As if we need more sniping about working mothers and those who stay home! The life and career of Sarah Palin is certainly bringing the so-called 'mommy wars' to the forefront yet again.
And so is a study that came out yesterday, that may have you scratching your head.
The study states that kids in a higher up socio-economic status fare worse in cognitive testing and end up fatter that poorer kids whose mothers work.
In a nutshell, this study showed that "kids from high-socioeconomic-status families take a long-term hit when their moms work outside the home—at ages 10 and 11, they perform more poorly on cognitive tests and are also more likely to be overweight than those whose high-status mothers leave the workforce. Children from low-status families, on the other hand, don't seem to suffer as much when their moms work. In fact, many of them do better on the same tests, and they're more fit, than similarly disadvantaged kids with stay-at-home moms.
The study, published in the journal Labour Economics, divided women into two socioeconomic groups, based on several variables (including education levels, income prior to pregnancy, ethnicity and whether a spouse was present at home). The kids from families in the "lower" group generally fared fine if their moms worked for the majority of their childhoods—at ages 10 and 11, they either scored about the same on cognitive tests, or better, than disadvantaged kids whose mothers stayed home. For kids from high-status families, though, the pattern flipped. The more these affluent moms worked—especially if they went back to their jobs while their children were still very young—the less well their kids did on cognitive tests later in childhood. (The high-status children with working moms still did better overall than all the low-status children—so class, not employment, was ultimately the stronger factor in their well-being.)
Why do mothers' choices have such different effects on kids, depending on their socioeconomic situations? Most likely, says Ruhm, the low-status kids get more intellectual stimulation in day care or with other caretakers, such as grandparents, than they do at home. Meanwhile, the high-status kids may find day care less enriching than being with their highly educated mothers. When these moms go back to work, "you're pulling the [high-status] kids out of these really good home environments," says Ruhm, "and a lot of the alternatives just aren't as good."

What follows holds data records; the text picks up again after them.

-- ==== Sys2Proof/Machine/RegisterController.lean ====
section
/-! DEFINITION. The operations of RC on the register block: MAPREG, CFGOUT, SETPIN, CLRPIN and CFGOUTS
(42_register_controller R90 to R97). Each goes through the checks of R89 in `runCommand`. -/

namespace Sys2Proof.Machine

/-- A configure operation: one read of the pin's function-select register, then one write of the word that
`change` makes of it (R91, R97). -/
def readModifyWrite (pin : Pin) (change : Word → Word) (s : State) : State :=
  busWrite (fselReg pin) (change (busRead (fselReg pin) s).1) (busRead (fselReg pin) s).2

/-- MAPREG: MAPPED <- 1; the low byte of the word is ignored (R90, R57). -/
def execMapreg (ignored : BitVec 8) (s : State) : Host.Outcome State Fault Refusal :=
  runCommand .mapreg ignored State.setMapped none s

/-- CFGOUT p: OR the output code into the field (R91). -/
def execCfgout (pin : Pin) (s : State) : Host.Outcome State Fault Refusal :=
  runCommand .cfgout pin (readModifyWrite pin (orOutputCode pin)) none s

/-- SETPIN p: write `1 << p` to the set register (R94). -/
def execSetpin (pin : Pin) (s : State) : Host.Outcome State Fault Refusal :=
  runCommand .setpin pin (busWrite .set (levelMask pin)) none s

/-- CLRPIN p: write `1 << p` to the clear register (R95). -/
def execClrpin (pin : Pin) (s : State) : Host.Outcome State Fault Refusal :=
  runCommand .clrpin pin (busWrite .clr (levelMask pin)) none s

/-- CFGOUTS p: clear the field and set the output code (R97). -/
def execCfgouts (pin : Pin) (s : State) : Host.Outcome State Fault Refusal :=
  runCommand .cfgouts pin (readModifyWrite pin (replaceFieldByOutput pin)) none s

end Sys2Proof.Machine
end

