/-- O34. R98: SETPIN and CLRPIN run the same whatever the function-select registers hold, and end OK with the
pin's bit moved; CFGOUT and CFGOUTS run the same whatever OUT holds, and do not touch it. -/
def Obligations.LevelsAndFunctionSelectAreIndependent : Prop :=
  (∀ (s t : State) (pin : Pin) (regs : Vector Word 6),
    (exec (.setpin pin) s = .next t → exec (.setpin pin) { s with fsel := regs } = .next { t with fsel := regs }) ∧
    (exec (.clrpin pin) s = .next t → exec (.clrpin pin) { s with fsel := regs } = .next { t with fsel := regs })) ∧
  (∀ (s t : State) (pin : Pin) (level : Word),
    (exec (.cfgout pin) s = .next t →
      t.out = s.out ∧ exec (.cfgout pin) { s with out := level } = .next { t with out := level }) ∧
    (exec (.cfgouts pin) s = .next t →
      t.out = s.out ∧ exec (.cfgouts pin) { s with out := level } = .next { t with out := level })) ∧
  (∀ (s : State) (pin : Pin), s.halted = false → s.mapped = true → pin.toNat ≤ 31 →
    (∃ t, exec (.setpin pin) s = .next t ∧ t.out.getLsbD pin.toNat = true ∧ t.fsel = s.fsel ∧
      t.bus = s.bus ++ [.write 7 (1#32 <<< pin.toNat)] ∧ t.responses = s.responses ++ [⟨.ok, none⟩]) ∧
    (∃ t, exec (.clrpin pin) s = .next t ∧ t.out.getLsbD pin.toNat = false ∧ t.fsel = s.fsel ∧
      t.bus = s.bus ++ [.write 10 (1#32 <<< pin.toNat)] ∧ t.responses = s.responses ++ [⟨.ok, none⟩]))

/-! ### Frames of the commands -/

/-- O35. The frame of MAPPIN and MAPREG: MAPPIN changes no flag; MAPREG may change MAPPED and HALTED; neither
touches a register, the latch, the bus, ED's output or the inputs; each answers once (R81, R90). That
registers 7 and 10 show the same is the model's choice of what a read of them would give (R24, the spec's D27;
log entry 9). -/
def Obligations.MappingCommandsFrame : Prop :=
  ∀ (i : Instr) (s t : State), ((∃ pin, i = .mappin pin) ∨ ∃ ignored, i = .mapreg ignored) →
    exec i s = .next t →
    ((∃ pin, i = .mappin pin) → t.mapped = s.mapped ∧ t.halted = s.halted) ∧
    t.fsel = s.fsel ∧ t.out = s.out ∧ t.acqOk = s.acqOk ∧ t.draws = s.draws ∧ t.pending = s.pending ∧
    t.events = s.events ∧ (∃ a, t.responses = s.responses ++ [a]) ∧ t.bus = s.bus ∧
    ∀ j : RegIdx, t.peek j = s.peek j

/-- O36. The frame of CFGOUT and CFGOUTS: of the registers only `RB[p/10]` may change, and of it only the bits
of the pin's field; the flags, the latch, ED's output and the inputs are as before; each answers once (R91,
R93, R97). That registers 7 and 10 show the same is the model's choice of what a read of them would give (R24,
the spec's D27; log entry 9). -/
def Obligations.ConfigureFrame : Prop :=
  ∀ (i : Instr) (pin : Pin) (s t : State), (i = .cfgout pin ∨ i = .cfgouts pin) → exec i s = .next t →
    t.mapped = s.mapped ∧ t.halted = s.halted ∧ t.out = s.out ∧ t.acqOk = s.acqOk ∧ t.draws = s.draws ∧
    t.pending = s.pending ∧ t.events = s.events ∧ (∃ a, t.responses = s.responses ++ [a]) ∧
    (∀ j : RegIdx, j.val ≠ pin.toNat / 10 → t.peek j = s.peek j) ∧
    (∀ (j : RegIdx) (b : Nat), b < pin.toNat % 10 * 3 ∨ pin.toNat % 10 * 3 + 3 ≤ b →
      (t.peek j).getLsbD b = (s.peek j).getLsbD b)

/-- O37. The frame of SETPIN and CLRPIN: of the latch only bit `p` may change; the flags, every register of the
window, ED's output and the inputs are as before; each answers once (R94, R95, R96). Of the register clause
those rules give FSEL0 to FSEL5 alone: what a read of registers 7 and 10, which these operations write, would
give the spec leaves open (R24, its decision D27), and that it is the same after the write as before is the
model's choice, log entry 9. -/
def Obligations.LevelFrame : Prop :=
  ∀ (i : Instr) (pin : Pin) (s t : State), (i = .setpin pin ∨ i = .clrpin pin) → exec i s = .next t →
    t.mapped = s.mapped ∧ t.halted = s.halted ∧ t.fsel = s.fsel ∧ t.acqOk = s.acqOk ∧ t.draws = s.draws ∧
    t.pending = s.pending ∧ t.events = s.events ∧ (∃ a, t.responses = s.responses ++ [a]) ∧
    (∀ j : RegIdx, t.peek j = s.peek j) ∧
    (∀ q : Nat, q ≠ pin.toNat → t.out.getLsbD q = s.out.getLsbD q)

/-! ### Rejections, halting, the order of the checks -/

/-- O38. R116: a pin of 54 to 255 is rejected PIN_RANGE by every operation that takes a pin, mapped or not, with
no transaction and no other change; MAPREG never answers PIN_RANGE. -/
def Obligations.OutOfRangePinRejected : Prop :=
  (∀ (s : State) (pin : Pin), s.halted = false → 54 ≤ pin.toNat →
    exec (.mappin pin) s = .next { s with responses := s.responses ++ [⟨.pinRange, none⟩] } ∧
    exec (.cfgout pin) s = .next { s with responses := s.responses ++ [⟨.pinRange, none⟩] } ∧
    exec (.setpin pin) s = .next { s with responses := s.responses ++ [⟨.pinRange, none⟩] } ∧
    exec (.clrpin pin) s = .next { s with responses := s.responses ++ [⟨.pinRange, none⟩] } ∧
    exec (.cfgouts pin) s = .next { s with responses := s.responses ++ [⟨.pinRange, none⟩] }) ∧
  (∀ (s t : State) (ignored : BitVec 8) (a : Response), exec (.mapreg ignored) s = .next t →
    t.responses = s.responses ++ [a] → a.status ≠ .pinRange)

/-- O39. SETPIN and CLRPIN reject the pins 32 to 53 with PIN_BANK, mapped or not, and change nothing else; MAPPIN,
CFGOUT and CFGOUTS accept them (R117; the spec's decision D19). -/
def Obligations.HighPinRejectedByLevelCommands : Prop :=
  ∀ (s : State) (pin : Pin), s.halted = false → 32 ≤ pin.toNat → pin.toNat ≤ 53 →
    exec (.setpin pin) s = .next { s with responses := s.responses ++ [⟨.pinBank, none⟩] } ∧
    exec (.clrpin pin) s = .next { s with responses := s.responses ++ [⟨.pinBank, none⟩] } ∧
    (∃ t cfg, exec (.mappin pin) s = .next t ∧ t.responses = s.responses ++ [⟨.ok, cfg⟩]) ∧
    (s.mapped = true →
      (∃ t, exec (.cfgout pin) s = .next t ∧ t.responses = s.responses ++ [⟨.ok, none⟩]) ∧
      (∃ t, exec (.cfgouts pin) s = .next t ∧ t.responses = s.responses ++ [⟨.ok, none⟩]))

/-- O40. Before the mapping the register operations are rejected NOT_MAPPED and change nothing else; MAPPIN is
not (R118; the spec's decision D17). -/
def Obligations.UnmappedCommandRejected : Prop :=
  ∀ (s : State) (pin : Pin), s.halted = false → s.mapped = false →
    (pin.toNat ≤ 53 →
      exec (.cfgout pin) s = .next { s with responses := s.responses ++ [⟨.notMapped, none⟩] } ∧
      exec (.cfgouts pin) s = .next { s with responses := s.responses ++ [⟨.notMapped, none⟩] }) ∧
    (pin.toNat ≤ 31 →
      exec (.setpin pin) s = .next { s with responses := s.responses ++ [⟨.notMapped, none⟩] } ∧
      exec (.clrpin pin) s = .next { s with responses := s.responses ++ [⟨.notMapped, none⟩] }) ∧
    (∀ t, exec (.mappin pin) s = .next t → t.responses ≠ s.responses ++ [⟨.notMapped, none⟩])

/-- O41. Every command word presented to a running RC is answered once, with the status the chain of checks of
R89 gives for the word, MAPPED and the acquisition outcome (R123; the spec's decision D14). -/
def Obligations.StatusFollowsTheCheckOrder : Prop :=
  ∀ (s : State) (c : CmdWord) (ok : Bool) (rest : List Input), s.halted = false →
    s.pending = .command c ok :: rest →
    ∃ t cfg, step s = .next t ∧ t.responses = s.responses ++ [⟨chainStatus c s.mapped ok, cfg⟩]

/-- O42. A command answered with a rejection changes nothing but the answers, and one answered FATAL_ACQ changes
HALTED besides (R124; the spec's decision D15). -/
def Obligations.RejectionLeavesNoTrace : Prop :=
  ∀ (i : Instr) (s t : State) (a : Response), i.isRecord = false → exec i s = .next t →
    t.responses = s.responses ++ [a] →
    (a.status ≠ .ok → a.status ≠ .fatalAcq → t = { s with responses := s.responses ++ [⟨a.status, none⟩] }) ∧
    (a.status = .fatalAcq → t = { s with halted := true, responses := s.responses ++ [⟨.fatalAcq, none⟩] })

/-- O43. While HALTED = 1 no command runs, and a step with nothing but commands presented stands still with the
fault of that name (R126; the spec's decision D16). -/
def Obligations.HaltedControllerHasNoStep : Prop :=
  ∀ s : State, s.halted = true →
    (∀ i : Instr, i.isRecord = false → exec i s = .fault .rcHalted) ∧
    (s.pending ≠ [] → (∀ i ∈ s.pending, ∃ c ok, i = .command c ok) → step s = .fault .rcHalted)

/-- O44. While HALTED = 1 ED goes on: a record behind commands that RC does not accept is decoded, the commands
staying where they were (R126; that they stay is the model's choice, log entry 5). -/
def Obligations.HaltedControllerLetsDecoderGoOn : Prop :=
  ∀ (s : State) (waiting rest : List Input) (r : Record), s.halted = true →
    (∀ i ∈ waiting, ∃ c ok, i = .command c ok) → s.pending = waiting ++ .record r :: rest →
    step s = exec (decodeRecord r) { s with pending := waiting ++ rest }

/-- O45. A DECODE and a command can be taken in either order with the same results and the same final state
(R49). -/
def Obligations.DecodeAndCommandCommute : Prop :=
  ∀ (i j : Instr) (s : State), i.isRecord = true → j.isRecord = false →
    execAll [i, j] s = execAll [j, i] s

/-! ### The whole machine -/

/-- O46. Every step from a safe state gives a safe state: the flags never both set, the bus used only as R39
lists and only once mapped, outputs of the spec's forms, FATAL_ACQ answered exactly in halted runs. -/
def Obligations.StepKeepsSafe : Prop :=
  ∀ s t : State, s.Safe → step s = .next t → t.Safe

/-- O47. The state after reset is safe. -/
def Obligations.ResetIsSafe : Prop :=
  State.reset.Safe

/-- O48. No step but the taking of a reset clears MAPPED or HALTED; MAPPED is set only by MAPREG with the
acquisition granted, and HALTED only by MAPREG with it refused (R16, R17; the spec's decision D34). -/
def Obligations.FlagsClearedByResetOnly : Prop :=
  ∀ s t : State, step s = .next t →
    ((∀ s', fetch s ≠ .reset s') → (s.mapped = true → t.mapped = true) ∧ (s.halted = true → t.halted = true)) ∧
    (s.mapped = false → t.mapped = true →
      ∃ ignored s', fetch s = .instr (.mapreg ignored) s' ∧ s'.acqOk = true) ∧
    (s.halted = false → t.halted = true →
      ∃ ignored s', fetch s = .instr (.mapreg ignored) s' ∧ s'.acqOk = false)

/-- O49. The state after reset: neither flag set, nothing given out; FSEL0 to FSEL5 and OUT hold the open
values RB_INIT and OUT_INIT (R29, R137; the spec's decision D24; log entries 1 and 2). -/
def Obligations.ResetState : Prop :=
  State.reset.mapped = false ∧ State.reset.halted = false ∧ State.reset.events = [] ∧
  State.reset.responses = [] ∧ State.reset.bus = [] ∧ State.reset.pending = [] ∧
  State.reset.out = Config.outInit ∧ ∀ k : Fin 6, State.reset.fsel[k] = Config.rbInit k.val

/-- O50. A reset presented to the block clears both flags and begins a run with empty histories; FSEL0 to FSEL5
and OUT keep what they held; it is taken in a halted block too, past commands it never accepted (R136; the
spec's decision D24; what becomes of the inputs is the model's choice, log entry 6, and so is
that registers 7 and 10 show the same, R24, the spec's D27, log entry 9). -/
def Obligations.ResetKeepsThePeripheral : Prop :=
  ∀ (s : State) (waiting rest : List Input),
    (waiting = [] ∨ s.halted = true ∧ ∀ i ∈ waiting, ∃ c ok, i = .command c ok) →
    s.pending = waiting ++ .reset :: rest →
    ∃ t, step s = .next t ∧ t.mapped = false ∧ t.halted = false ∧ t.events = [] ∧ t.responses = [] ∧
      t.bus = [] ∧ t.pending = rest ∧ t.fsel = s.fsel ∧ t.out = s.out ∧ ∀ j : RegIdx, t.peek j = s.peek j

/-- O51. The contents of FSEL0 to FSEL5 and of OUT are at every moment what the run's bus history makes of the
contents it began with, every read in it giving the word last written: each step keeps this, and a reset
begins a history from the contents it finds (R22, R23, R28, R37, R42). That FSEL0 to FSEL5 are plain storage
and that transactions take effect in program order are choices, not the source's words: the spec's decisions
D25 and D29, marked ASSUMED there, and log entry 18, unsafe if they are false of the hardware. -/
def Obligations.BusHistoryExplainsRegisters : Prop :=
  ∀ (s t : State) (initial : Vector Word 6 × Word), s.ExplainedFrom initial → step s = .next t →
    ((∀ s', fetch s ≠ .reset s') → t.ExplainedFrom initial) ∧
    ((∃ s', fetch s = .reset s') → t.ExplainedFrom (s.fsel, s.out))

/-- O52. R37: the transactions of each operation. Answered OK, CFGOUT and CFGOUTS make a read and then a write of
the same index, SETPIN one write of register 7, CLRPIN one write of register 10; MAPPIN, MAPREG, every record
row and every operation answered otherwise make none. -/
def Obligations.TransactionsOfEachOperation : Prop :=
  ∀ (i : Instr) (s t : State), exec i s = .next t → ∃ new, t.bus = s.bus ++ new ∧
    ((∃ a, t.responses = s.responses ++ [a] ∧ a.status ≠ .ok) → new = []) ∧
    (t.responses = s.responses → new = []) ∧
    ((∃ cfg, t.responses = s.responses ++ [⟨.ok, cfg⟩]) →
      match i with
      | .cfgout pin | .cfgouts pin =>
        ∃ (j : RegIdx) (old v : Word), j.val = pin.toNat / 10 ∧ s.peek j = old ∧ t.peek j = v ∧
          new = [.read j old, .write j v]
      | .setpin pin => new = [.write 7 (1#32 <<< pin.toNat)]
      | .clrpin pin => new = [.write 10 (1#32 <<< pin.toNat)]
      | _ => new = [])

/-- O53. The numbers of the status codes: 0 to 6, each status its own, 7 never (R113; the spec's decision D13). -/
def Obligations.StatusNumbers : Prop :=
  statusCode .ok = 0 ∧ statusCode .illegalCmd = 1 ∧ statusCode .pinRange = 2 ∧ statusCode .pinBank = 3 ∧
  statusCode .notMapped = 4 ∧ statusCode .alreadyMapped = 5 ∧ statusCode .fatalAcq = 6 ∧
  (∀ a b, statusCode a = statusCode b → a = b) ∧ ∀ a, statusCode a ≠ 7

/-- O54. A read of a storage register gives the word last written to it, and a write of one leaves every other
register and the latch; a write of SET or CLR leaves every register of the window and stores nothing of its
own (R22, R23, R28). The first clause is plain storage, a choice the spec marks ASSUMED (its decision D25; log
entry 18, unsafe if false). The second, at registers 7 and 10, rests on the model's choice that a read of SET
or CLR gives a free value of the draw counter alone (R24; log entry 9). -/
def Obligations.RegisterReadAfterWrite : Prop :=
  (∀ (s : State) (k : Fin 6) (v : Word), (busRead (.fsel k) (busWrite (.fsel k) v s)).1 = v ∧
    (busWrite (.fsel k) v s).out = s.out ∧
    ∀ k' : Fin 6, k' ≠ k → (busRead (.fsel k') (busWrite (.fsel k) v s)).1 = (busRead (.fsel k') s).1) ∧
  (∀ (s : State) (v : Word) (j : RegIdx),
    (busWrite .set v s).peek j = s.peek j ∧ (busWrite .clr v s).peek j = s.peek j) ∧
  (∀ (s : State) (v : Word) (b : Nat), b < 32 →
    (busWrite .set v s).out.getLsbD b = (s.out.getLsbD b || v.getLsbD b) ∧
    (busWrite .clr v s).out.getLsbD b = (s.out.getLsbD b && !v.getLsbD b))
end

The same pattern was true of weight: low-status kids weren't any thinner or fatter depending on what their mothers did, but high-status kids with working moms did have a slightly higher risk of being overweight at 10 or 11. The biggest effect on weight came when mothers were working during their high-status children's school years. Maybe, says Ruhm, these moms didn't have time to cook healthy dinners and after-school snacks: "If you're working a lot and you're eating out and buying fatty food, that could have an effect on obesity later in the child's life." Or maybe those kids were left unsupervised more often, and thus had more opportunities to eat cookies in front of the TV—and fewer opportunities to run around outside. "Parents who are working but want to make sure their kids are supervised and safe will often load up the house with sedentary activities, since they can't always be there to take them to sports or to the park," says Karen Eifler, an associate professor of education at the University of Portland. "Their kids are more likely to have a TV or computer and videogames in their room—and also, the higher your economic status, the more likely you are to have those three machines in your house."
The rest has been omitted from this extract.